Exercise goal »
Below are the entries. Transcribe exactly the lines from the one with "let bw := m.dowelBw t d" through the one with "dowel in scratchpad", ends included, and leave out all others.

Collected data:
*-*-*

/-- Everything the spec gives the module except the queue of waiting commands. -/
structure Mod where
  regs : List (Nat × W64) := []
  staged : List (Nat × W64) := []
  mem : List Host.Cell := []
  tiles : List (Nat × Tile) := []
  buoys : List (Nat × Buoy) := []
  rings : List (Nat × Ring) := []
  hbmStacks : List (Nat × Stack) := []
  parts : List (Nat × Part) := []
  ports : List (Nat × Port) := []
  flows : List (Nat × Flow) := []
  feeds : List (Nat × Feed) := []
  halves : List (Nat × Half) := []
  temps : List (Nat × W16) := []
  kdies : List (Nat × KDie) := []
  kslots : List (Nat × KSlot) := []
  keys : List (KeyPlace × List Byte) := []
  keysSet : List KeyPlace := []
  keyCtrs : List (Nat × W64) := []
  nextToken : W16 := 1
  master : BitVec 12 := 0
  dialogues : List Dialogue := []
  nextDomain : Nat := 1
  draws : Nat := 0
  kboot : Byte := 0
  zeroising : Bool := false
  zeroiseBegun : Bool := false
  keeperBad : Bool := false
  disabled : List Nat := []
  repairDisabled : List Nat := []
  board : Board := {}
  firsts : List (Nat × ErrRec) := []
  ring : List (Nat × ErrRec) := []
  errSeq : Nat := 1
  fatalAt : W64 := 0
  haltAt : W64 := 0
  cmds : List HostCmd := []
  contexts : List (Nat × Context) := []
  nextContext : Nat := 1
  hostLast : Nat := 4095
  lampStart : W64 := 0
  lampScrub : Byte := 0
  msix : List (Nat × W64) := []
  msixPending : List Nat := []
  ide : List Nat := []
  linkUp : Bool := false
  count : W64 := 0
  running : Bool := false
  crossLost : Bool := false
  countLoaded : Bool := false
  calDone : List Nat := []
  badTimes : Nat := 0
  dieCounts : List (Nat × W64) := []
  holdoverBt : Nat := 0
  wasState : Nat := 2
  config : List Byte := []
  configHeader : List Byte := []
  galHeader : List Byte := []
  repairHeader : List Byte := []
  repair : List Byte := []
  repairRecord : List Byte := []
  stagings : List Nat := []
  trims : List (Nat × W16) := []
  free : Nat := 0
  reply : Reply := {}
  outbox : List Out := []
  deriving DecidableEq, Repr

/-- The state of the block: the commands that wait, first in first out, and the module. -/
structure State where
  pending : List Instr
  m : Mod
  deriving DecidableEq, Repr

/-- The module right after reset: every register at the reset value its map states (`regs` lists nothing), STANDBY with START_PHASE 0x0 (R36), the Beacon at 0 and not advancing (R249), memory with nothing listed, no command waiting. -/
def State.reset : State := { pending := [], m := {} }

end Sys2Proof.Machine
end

*-*-*

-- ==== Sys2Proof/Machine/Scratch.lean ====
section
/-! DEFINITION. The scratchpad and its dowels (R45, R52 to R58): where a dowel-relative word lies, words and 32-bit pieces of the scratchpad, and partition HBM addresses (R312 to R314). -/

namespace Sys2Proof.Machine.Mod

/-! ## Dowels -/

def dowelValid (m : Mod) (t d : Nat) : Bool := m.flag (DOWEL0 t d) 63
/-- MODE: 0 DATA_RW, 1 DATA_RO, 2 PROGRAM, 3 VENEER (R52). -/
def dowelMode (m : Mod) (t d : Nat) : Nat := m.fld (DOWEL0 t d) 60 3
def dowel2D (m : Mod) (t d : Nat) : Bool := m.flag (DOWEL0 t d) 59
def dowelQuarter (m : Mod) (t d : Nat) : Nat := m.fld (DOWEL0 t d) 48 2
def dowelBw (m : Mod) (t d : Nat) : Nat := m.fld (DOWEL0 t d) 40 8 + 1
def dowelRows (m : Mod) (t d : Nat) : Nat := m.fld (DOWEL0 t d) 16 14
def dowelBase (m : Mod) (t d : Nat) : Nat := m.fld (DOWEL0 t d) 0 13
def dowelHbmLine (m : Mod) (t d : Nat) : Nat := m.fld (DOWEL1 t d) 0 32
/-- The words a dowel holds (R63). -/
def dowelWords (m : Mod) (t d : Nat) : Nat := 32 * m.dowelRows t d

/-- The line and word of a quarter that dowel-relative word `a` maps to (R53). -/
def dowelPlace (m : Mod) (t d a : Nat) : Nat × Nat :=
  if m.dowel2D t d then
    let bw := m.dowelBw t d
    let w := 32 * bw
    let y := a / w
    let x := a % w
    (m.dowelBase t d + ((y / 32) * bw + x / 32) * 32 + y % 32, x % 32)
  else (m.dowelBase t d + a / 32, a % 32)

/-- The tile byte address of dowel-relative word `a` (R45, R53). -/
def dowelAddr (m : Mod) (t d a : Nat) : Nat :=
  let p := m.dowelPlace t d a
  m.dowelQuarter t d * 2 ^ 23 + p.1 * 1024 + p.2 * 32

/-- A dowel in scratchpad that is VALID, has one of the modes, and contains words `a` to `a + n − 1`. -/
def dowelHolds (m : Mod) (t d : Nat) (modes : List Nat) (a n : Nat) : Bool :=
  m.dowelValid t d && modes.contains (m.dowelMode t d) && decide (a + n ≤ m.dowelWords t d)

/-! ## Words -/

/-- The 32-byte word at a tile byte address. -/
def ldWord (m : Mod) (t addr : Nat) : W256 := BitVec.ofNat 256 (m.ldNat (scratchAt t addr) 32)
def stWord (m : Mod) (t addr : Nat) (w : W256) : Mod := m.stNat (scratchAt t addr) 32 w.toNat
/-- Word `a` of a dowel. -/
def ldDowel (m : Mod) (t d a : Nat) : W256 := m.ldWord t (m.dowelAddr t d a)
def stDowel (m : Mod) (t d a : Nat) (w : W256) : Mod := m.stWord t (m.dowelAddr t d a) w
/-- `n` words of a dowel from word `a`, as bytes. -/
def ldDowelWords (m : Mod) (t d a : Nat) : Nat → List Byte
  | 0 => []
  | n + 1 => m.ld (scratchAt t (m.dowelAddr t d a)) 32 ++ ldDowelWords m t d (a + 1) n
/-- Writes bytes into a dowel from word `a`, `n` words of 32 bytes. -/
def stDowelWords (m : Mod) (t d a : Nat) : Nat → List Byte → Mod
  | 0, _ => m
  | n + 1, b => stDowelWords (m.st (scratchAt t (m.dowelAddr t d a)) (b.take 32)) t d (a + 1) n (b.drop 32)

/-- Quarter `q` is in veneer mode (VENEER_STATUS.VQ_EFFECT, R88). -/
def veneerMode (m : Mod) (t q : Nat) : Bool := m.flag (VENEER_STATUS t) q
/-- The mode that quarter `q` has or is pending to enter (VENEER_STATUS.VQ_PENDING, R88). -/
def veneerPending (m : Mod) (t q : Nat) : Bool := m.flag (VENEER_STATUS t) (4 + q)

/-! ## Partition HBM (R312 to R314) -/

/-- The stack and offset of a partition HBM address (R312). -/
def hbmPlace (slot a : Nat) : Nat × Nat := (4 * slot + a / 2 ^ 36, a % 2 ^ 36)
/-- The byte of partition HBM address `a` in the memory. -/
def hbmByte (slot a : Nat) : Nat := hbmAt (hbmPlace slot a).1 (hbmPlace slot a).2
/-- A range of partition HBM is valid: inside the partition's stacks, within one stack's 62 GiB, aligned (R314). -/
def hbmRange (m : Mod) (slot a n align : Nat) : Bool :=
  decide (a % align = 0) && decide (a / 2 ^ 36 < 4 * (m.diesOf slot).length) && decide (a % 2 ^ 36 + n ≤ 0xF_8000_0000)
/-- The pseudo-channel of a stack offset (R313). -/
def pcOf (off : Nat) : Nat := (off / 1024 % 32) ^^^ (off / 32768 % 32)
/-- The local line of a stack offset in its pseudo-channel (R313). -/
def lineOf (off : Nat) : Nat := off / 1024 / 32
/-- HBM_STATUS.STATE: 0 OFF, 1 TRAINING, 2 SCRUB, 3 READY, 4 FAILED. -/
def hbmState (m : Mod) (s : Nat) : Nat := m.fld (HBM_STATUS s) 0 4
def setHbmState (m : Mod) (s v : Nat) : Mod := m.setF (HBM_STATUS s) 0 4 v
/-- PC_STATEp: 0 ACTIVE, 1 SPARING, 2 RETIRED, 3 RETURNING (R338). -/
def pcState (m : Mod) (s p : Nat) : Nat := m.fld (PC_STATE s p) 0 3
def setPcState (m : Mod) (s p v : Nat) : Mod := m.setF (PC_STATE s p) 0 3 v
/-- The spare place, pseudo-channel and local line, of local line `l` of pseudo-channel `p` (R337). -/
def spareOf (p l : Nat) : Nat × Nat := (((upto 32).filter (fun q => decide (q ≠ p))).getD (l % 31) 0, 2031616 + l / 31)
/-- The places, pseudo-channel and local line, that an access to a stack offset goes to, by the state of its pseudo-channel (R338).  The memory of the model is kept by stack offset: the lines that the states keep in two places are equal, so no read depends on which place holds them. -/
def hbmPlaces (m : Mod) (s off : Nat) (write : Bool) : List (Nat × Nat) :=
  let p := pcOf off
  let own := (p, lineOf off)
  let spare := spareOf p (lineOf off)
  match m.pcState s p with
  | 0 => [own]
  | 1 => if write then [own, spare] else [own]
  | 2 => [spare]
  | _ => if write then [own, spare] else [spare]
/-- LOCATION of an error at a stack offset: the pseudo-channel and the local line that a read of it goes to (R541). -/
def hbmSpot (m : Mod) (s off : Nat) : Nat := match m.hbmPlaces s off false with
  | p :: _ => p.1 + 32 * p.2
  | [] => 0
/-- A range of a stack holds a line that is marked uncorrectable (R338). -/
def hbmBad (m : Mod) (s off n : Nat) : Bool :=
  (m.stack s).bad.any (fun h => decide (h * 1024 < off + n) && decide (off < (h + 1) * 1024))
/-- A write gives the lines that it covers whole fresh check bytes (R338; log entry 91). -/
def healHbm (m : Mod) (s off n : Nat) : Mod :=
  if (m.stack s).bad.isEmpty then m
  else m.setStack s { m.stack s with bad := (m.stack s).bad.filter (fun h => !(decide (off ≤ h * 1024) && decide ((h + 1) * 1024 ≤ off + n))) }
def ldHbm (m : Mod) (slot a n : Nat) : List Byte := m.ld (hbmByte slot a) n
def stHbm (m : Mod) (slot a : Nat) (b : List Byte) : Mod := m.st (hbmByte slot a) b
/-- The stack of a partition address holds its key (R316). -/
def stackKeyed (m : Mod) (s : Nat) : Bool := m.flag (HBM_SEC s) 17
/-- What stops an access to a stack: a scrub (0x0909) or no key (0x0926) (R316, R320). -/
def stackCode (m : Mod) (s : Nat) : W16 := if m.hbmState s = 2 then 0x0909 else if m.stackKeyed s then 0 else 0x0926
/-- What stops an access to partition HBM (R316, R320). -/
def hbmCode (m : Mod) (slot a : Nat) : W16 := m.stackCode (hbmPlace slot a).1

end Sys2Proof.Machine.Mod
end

*-*-*

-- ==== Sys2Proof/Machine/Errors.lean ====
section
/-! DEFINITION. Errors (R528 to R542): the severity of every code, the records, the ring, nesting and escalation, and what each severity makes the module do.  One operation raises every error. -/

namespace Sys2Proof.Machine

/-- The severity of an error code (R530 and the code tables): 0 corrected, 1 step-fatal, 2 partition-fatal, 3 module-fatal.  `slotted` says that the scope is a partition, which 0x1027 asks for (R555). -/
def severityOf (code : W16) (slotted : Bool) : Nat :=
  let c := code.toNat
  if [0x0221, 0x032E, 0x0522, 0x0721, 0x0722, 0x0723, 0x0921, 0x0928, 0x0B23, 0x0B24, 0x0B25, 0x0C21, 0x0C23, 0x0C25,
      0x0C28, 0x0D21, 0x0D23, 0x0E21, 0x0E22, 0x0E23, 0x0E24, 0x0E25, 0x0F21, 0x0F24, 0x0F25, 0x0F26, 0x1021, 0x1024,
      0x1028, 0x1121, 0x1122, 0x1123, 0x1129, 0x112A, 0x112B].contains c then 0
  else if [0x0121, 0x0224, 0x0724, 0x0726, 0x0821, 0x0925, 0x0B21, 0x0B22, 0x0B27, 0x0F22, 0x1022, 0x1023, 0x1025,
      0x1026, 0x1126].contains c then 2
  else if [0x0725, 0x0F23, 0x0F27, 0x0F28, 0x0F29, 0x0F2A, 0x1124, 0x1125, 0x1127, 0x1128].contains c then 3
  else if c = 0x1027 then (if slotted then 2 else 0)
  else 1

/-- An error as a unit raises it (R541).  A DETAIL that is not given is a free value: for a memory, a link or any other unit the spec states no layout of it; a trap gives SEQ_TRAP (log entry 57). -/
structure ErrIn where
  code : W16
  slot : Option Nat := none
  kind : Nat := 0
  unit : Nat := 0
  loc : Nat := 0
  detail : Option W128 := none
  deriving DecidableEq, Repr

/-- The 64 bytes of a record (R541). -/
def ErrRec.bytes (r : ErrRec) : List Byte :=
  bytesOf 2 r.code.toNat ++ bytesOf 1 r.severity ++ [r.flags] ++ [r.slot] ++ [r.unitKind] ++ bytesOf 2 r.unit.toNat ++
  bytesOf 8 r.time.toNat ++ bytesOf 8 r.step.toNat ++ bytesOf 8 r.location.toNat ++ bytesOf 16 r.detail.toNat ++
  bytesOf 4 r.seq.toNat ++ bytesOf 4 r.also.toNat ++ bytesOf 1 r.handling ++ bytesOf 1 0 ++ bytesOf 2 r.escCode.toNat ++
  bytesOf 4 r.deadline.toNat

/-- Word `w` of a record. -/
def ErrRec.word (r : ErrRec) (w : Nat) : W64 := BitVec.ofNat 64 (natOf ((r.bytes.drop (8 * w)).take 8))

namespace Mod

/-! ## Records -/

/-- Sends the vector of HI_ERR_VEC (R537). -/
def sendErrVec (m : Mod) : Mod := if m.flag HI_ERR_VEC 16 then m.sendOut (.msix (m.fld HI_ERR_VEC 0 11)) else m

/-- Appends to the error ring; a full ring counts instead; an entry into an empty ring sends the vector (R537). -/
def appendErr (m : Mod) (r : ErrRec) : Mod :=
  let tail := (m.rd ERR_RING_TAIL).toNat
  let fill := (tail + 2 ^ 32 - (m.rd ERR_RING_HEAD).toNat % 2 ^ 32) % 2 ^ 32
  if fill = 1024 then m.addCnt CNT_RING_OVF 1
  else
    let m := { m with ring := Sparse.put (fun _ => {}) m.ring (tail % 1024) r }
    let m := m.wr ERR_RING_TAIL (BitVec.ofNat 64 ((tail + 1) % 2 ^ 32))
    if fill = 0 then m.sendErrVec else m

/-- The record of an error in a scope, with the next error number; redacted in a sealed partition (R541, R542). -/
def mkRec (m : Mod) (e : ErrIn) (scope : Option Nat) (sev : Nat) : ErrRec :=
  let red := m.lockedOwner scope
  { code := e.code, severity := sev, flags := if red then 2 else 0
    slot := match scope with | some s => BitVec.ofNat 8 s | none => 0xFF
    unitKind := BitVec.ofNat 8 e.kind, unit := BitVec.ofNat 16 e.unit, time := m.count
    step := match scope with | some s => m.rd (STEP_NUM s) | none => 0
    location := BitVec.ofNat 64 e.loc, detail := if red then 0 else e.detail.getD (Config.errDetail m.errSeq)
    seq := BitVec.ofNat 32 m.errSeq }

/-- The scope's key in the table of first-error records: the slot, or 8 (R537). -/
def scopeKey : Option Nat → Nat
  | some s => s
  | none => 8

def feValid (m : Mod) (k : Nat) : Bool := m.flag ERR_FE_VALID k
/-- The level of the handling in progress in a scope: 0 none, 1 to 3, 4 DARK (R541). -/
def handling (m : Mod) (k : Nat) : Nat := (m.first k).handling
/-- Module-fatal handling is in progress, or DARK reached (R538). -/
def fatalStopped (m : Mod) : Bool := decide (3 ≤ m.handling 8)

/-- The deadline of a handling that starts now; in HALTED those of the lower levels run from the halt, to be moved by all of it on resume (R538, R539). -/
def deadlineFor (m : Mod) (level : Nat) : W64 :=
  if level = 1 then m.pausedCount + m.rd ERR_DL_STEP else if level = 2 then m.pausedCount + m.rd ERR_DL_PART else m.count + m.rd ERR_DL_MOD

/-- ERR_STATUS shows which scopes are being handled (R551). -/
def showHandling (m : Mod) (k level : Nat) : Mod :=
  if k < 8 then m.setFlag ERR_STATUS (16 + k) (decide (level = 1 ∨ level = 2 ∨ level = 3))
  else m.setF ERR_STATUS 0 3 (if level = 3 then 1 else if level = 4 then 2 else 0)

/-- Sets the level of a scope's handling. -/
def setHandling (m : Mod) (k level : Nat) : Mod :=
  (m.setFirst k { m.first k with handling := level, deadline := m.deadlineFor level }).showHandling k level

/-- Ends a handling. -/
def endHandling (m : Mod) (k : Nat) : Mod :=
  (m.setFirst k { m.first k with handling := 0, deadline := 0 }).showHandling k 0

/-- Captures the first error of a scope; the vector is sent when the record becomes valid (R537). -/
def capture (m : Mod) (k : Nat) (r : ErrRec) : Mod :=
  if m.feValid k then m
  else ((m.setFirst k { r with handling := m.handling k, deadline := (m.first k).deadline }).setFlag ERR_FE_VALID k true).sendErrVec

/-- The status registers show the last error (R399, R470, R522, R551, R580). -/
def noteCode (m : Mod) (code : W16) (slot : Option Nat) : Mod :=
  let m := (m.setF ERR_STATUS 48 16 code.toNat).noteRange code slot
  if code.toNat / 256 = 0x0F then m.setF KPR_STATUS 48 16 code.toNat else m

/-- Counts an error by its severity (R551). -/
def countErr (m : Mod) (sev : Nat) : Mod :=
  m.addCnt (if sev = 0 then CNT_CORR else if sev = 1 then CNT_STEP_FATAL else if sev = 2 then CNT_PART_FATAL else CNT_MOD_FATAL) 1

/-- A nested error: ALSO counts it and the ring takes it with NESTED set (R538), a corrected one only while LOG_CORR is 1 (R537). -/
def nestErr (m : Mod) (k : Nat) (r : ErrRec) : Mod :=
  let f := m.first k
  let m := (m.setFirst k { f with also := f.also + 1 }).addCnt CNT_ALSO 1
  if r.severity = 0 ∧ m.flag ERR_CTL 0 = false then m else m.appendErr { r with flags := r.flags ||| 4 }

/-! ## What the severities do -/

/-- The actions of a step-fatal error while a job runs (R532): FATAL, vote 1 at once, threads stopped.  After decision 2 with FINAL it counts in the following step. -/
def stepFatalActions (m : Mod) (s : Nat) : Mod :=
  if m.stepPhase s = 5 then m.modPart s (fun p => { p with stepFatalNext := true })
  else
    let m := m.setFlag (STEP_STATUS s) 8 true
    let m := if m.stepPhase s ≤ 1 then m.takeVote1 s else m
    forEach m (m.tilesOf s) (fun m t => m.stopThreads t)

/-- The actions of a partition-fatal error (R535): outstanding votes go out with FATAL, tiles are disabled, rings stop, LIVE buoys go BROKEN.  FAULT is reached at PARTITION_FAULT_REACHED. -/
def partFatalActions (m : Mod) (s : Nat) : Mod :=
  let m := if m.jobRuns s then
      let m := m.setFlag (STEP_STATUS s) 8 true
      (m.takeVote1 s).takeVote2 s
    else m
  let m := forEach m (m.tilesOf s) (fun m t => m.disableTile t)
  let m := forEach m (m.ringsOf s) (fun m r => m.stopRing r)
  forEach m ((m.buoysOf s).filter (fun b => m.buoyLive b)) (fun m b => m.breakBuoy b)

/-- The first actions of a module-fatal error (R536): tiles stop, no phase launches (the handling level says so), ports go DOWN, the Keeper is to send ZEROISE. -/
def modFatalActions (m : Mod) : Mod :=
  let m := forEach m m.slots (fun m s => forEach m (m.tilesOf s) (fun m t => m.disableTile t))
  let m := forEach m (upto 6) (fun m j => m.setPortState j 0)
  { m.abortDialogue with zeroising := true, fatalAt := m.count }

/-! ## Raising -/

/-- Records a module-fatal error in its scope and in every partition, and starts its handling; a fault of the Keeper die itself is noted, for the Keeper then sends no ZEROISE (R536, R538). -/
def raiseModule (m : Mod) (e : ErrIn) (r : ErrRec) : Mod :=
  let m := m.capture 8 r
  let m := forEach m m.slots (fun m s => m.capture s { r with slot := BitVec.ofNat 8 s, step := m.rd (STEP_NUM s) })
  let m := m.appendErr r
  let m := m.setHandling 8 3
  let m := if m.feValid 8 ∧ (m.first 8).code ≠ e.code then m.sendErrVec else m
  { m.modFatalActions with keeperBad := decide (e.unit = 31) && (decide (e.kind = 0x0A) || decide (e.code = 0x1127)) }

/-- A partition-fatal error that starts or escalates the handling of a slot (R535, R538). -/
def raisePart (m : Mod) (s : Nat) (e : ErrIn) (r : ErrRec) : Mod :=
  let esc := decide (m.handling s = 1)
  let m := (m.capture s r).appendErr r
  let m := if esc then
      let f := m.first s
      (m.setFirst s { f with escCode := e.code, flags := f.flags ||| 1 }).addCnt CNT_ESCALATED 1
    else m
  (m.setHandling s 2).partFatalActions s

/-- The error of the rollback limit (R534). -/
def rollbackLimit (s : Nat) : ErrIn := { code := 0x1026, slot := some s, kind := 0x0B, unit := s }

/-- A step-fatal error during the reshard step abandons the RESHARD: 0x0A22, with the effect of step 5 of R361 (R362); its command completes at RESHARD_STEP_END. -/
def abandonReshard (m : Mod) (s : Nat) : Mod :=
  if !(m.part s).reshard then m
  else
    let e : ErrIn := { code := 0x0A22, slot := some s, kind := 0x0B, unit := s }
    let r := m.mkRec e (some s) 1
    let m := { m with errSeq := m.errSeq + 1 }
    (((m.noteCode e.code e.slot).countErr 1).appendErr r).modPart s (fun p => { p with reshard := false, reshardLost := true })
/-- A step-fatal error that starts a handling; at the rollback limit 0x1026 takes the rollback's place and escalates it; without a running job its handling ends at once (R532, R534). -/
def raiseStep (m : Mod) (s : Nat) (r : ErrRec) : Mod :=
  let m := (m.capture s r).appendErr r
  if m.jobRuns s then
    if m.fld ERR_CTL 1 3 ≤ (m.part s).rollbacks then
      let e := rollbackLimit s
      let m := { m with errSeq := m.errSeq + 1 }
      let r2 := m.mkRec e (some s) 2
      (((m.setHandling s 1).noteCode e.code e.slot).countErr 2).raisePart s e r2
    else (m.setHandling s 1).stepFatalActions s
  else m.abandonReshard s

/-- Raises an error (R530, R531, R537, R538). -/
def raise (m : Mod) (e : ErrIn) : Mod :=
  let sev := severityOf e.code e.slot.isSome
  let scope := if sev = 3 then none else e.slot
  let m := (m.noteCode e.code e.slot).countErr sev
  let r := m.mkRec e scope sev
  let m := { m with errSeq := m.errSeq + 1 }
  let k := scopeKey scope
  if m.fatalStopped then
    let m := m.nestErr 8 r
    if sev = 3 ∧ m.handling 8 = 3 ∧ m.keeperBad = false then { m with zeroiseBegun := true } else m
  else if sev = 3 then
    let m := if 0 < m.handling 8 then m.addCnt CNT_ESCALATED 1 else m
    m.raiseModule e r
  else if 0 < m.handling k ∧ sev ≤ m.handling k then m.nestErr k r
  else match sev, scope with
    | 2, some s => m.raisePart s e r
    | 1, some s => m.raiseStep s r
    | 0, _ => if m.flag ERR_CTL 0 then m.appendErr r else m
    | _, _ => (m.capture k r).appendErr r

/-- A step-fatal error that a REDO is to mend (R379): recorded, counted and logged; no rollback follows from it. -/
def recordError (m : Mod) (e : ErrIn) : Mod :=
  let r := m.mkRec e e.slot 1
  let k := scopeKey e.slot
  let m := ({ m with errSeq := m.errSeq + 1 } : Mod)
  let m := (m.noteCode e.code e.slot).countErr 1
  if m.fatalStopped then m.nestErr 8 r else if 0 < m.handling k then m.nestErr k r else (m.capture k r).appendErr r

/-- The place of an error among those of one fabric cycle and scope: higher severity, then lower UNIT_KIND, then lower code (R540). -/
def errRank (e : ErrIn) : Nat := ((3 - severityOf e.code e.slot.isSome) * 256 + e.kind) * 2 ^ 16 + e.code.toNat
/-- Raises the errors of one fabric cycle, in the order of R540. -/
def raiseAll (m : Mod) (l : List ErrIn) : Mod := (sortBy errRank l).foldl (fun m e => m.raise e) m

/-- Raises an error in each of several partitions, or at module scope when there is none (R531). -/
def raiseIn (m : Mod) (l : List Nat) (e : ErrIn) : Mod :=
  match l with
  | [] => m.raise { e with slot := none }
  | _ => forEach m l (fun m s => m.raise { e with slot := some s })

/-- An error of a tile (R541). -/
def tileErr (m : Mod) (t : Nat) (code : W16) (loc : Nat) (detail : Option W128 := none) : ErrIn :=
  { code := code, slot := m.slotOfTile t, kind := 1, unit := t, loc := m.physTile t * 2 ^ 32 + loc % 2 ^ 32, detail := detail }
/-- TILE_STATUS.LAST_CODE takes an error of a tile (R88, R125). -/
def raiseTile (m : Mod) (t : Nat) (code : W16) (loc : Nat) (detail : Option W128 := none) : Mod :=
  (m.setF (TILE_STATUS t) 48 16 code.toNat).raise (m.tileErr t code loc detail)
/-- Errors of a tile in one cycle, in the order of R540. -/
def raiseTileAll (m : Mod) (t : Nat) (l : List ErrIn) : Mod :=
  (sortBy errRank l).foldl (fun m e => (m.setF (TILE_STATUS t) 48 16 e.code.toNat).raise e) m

*-*-*

Solution to this exercise »
    let bw := m.dowelBw t d
    let w := 32 * bw
    let y := a / w
    let x := a % w
    (m.dowelBase t d + ((y / 32) * bw + x / 32) * 32 + y % 32, x % 32)
  else (m.dowelBase t d + a / 32, a % 32)

/-- The tile byte address of dowel-relative word `a` (R45, R53). -/
def dowelAddr (m : Mod) (t d a : Nat) : Nat :=
  let p := m.dowelPlace t d a
  m.dowelQuarter t d * 2 ^ 23 + p.1 * 1024 + p.2 * 32

/-- A dowel in scratchpad that is VALID, has one of the modes, and contains words `a` to `a + n − 1`. -/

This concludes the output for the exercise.